Чико сардонически приподнял брови.
— Сид на нем не скакал... и не работал его.
Она перевела на него ненавидящий взгляд.
— Он его не уберег!
— Ну... да, верно, — не стал спорить Чико.
— А ты, — она опять повернулась ко мне, — ты просто жалкий обманщик, притворяешься сыщиком, а на деле никуда не годишься! Постеснялся бы в игры играть в своем возрасте, делом займись! Одни неприятности от тебя, верни мне мои деньги!
— Чек подойдет? —- спросил я.
— Так я права?
— Да, — ответил я.
— Что, признаешь, что провалил дело?
— Да, — ответил я почти сразу.
— Надо же! — в ее тоне звучало разочарование, словно я неожиданно лишил ее возможности высказать все, что накопилось у нее на душе, но пока я выписывал чек, она продолжала выражать свое негодование:
— Все твои идеи по поводу изменения рутины, все было бесполезно. Я не отставала от Джорджа насчет мер предосторожности и усиления охраны, и он говорит, что сделал все, что мог, что больше ничего нельзя было сделать, и он в полном отчаянии, и я надеялась, так надеялась, вот дурочка-то, что чудесным образом ты все выяснишь, и Три-Нитро победит, потому что я была уверена... уверена... и я оказалась права!
Я закончил писать.
— Почему вы были так уверены? — спросил я.
— Не знаю. Но я точно знала. Я жила в страхе неделю за неделей... я обратилась к тебе больше от отчаяния. Зря старалась, ты только хуже сделал, это невыносимо. Невыносимо! Вчера был ужасный день. Он должен был победить... А я знала, что этого не случится... меня тошнило. До сих пор тошнит.
Она задрожала как прежде. Ее лицо было искажено страданием. Столько сил и надежд было вложено в Три-Нитро, столько тревог и заботы. Скачки для тренера все равно, что фильм для режиссера. Зрители аплодируют успеху и освистывают неудачу, но при любом исходе ты уже вложил в дело всю душу, умение, идеи и недели волнений. Я понимал, что значит для Джорджа этот проигрыш, да и для Розмари не в меньшей степени.
— Розмари... — с бессмысленным сочувствием начал было я.

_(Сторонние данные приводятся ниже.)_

-- ==== Sys2Proof/Machine/Dispatch.lean ====
section
/-! DEFINITION. The meaning of every command: one arm per row of spec/opcode_table.json, in the table's order. -/

namespace Sys2Proof.Machine

/-- The effect of a command on everything but the queue of commands. -/
def exec (i : Instr) (s : State) : Host.Outcome State Fault Refusal :=
  match i with
  | .linkByteReceived k c => Sys2Proof.Machine.execLinkByteReceived k c s
  | .presentChangeTaken k level => Sys2Proof.Machine.execPresentChangeTaken k level s
  | .idleCharacterEnd k holdIn => Sys2Proof.Machine.execIdleCharacterEnd k holdIn s
  | .linkFrameComplete k holdIn => Sys2Proof.Machine.execLinkFrameComplete k holdIn s
  | .frameTaken k => Sys2Proof.Machine.execFrameTaken k s
  | .noticeMove k => Sys2Proof.Machine.execNoticeMove k s
  | .claim k => Sys2Proof.Machine.execClaim k s
  | .release k => Sys2Proof.Machine.execRelease k s
  | .data k => Sys2Proof.Machine.execData k s
  | .status k => Sys2Proof.Machine.execStatus k s
  | .loadWindow k => Sys2Proof.Machine.execLoadWindow k s
  | .loadZone k => Sys2Proof.Machine.execLoadZone k s
  | .loadPort k => Sys2Proof.Machine.execLoadPort k s
  | .loadLink k => Sys2Proof.Machine.execLoadLink k s
  | .setReport k => Sys2Proof.Machine.execSetReport k s
  | .readWindow k => Sys2Proof.Machine.execReadWindow k s
  | .readZone k => Sys2Proof.Machine.execReadZone k s
  | .readPort k => Sys2Proof.Machine.execReadPort k s
  | .readLink k => Sys2Proof.Machine.execReadLink k s
  | .readLease k => Sys2Proof.Machine.execReadLease k s
  | .readCounts k => Sys2Proof.Machine.execReadCounts k s
  | .revoke k => Sys2Proof.Machine.execRevoke k s
  | .enablePort k => Sys2Proof.Machine.execEnablePort k s
  | .disablePort k => Sys2Proof.Machine.execDisablePort k s
  | .restart k => Sys2Proof.Machine.execRestart k s
  | .restartTimeout => Sys2Proof.Machine.execRestartTimeout s
  | .selfDisableTimeout k => Sys2Proof.Machine.execSelfDisableTimeout k s
  | .pinReset => Sys2Proof.Machine.execPinReset s
  | .resetEnd levels => Sys2Proof.Machine.execResetEnd levels s
  | .idleTimerExpiry p => Sys2Proof.Machine.execIdleTimerExpiry p s
  | .readyChangeTaken p level => Sys2Proof.Machine.execReadyChangeTaken p level s
  | .faultChangeTaken p level => Sys2Proof.Machine.execFaultChangeTaken p level s
  | .graceTimerExpiry p => Sys2Proof.Machine.execGraceTimerExpiry p s
  | .stallTimerExpiry p => Sys2Proof.Machine.execStallTimerExpiry p s
  | .turnaroundTimerExpiry p => Sys2Proof.Machine.execTurnaroundTimerExpiry p s
  | .gatherTimerExpiry p => Sys2Proof.Machine.execGatherTimerExpiry p s
  | .portCharacterReceived p c => Sys2Proof.Machine.execPortCharacterReceived p c s
  | .portCharacterSent p busy => Sys2Proof.Machine.execPortCharacterSent p busy s
  | .busyNegated p => Sys2Proof.Machine.execBusyNegated p s

end Sys2Proof.Machine
end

— Бразерсмит все твердит, что Три-Нитро простудился, — продолжала она. — Он всегда так говорит. Видеть его не могу, вечно озирается, всего боится. Это было его дело, убедиться, что с Три-Нитро все в порядке, и он проверял, снова и снова, и все было в порядке! На старте отлично выглядел, и в паддоке тоже, все было в порядке! А потом он стал отставать, все сильнее и сильнее, и к финишу совсем... обессилел...
На мгновение в ее глазах блеснули слезы, и она с видимым усилием удержалась от рыданий.
— На допинг-то его проверили, надо понимать, — усомнился Чико.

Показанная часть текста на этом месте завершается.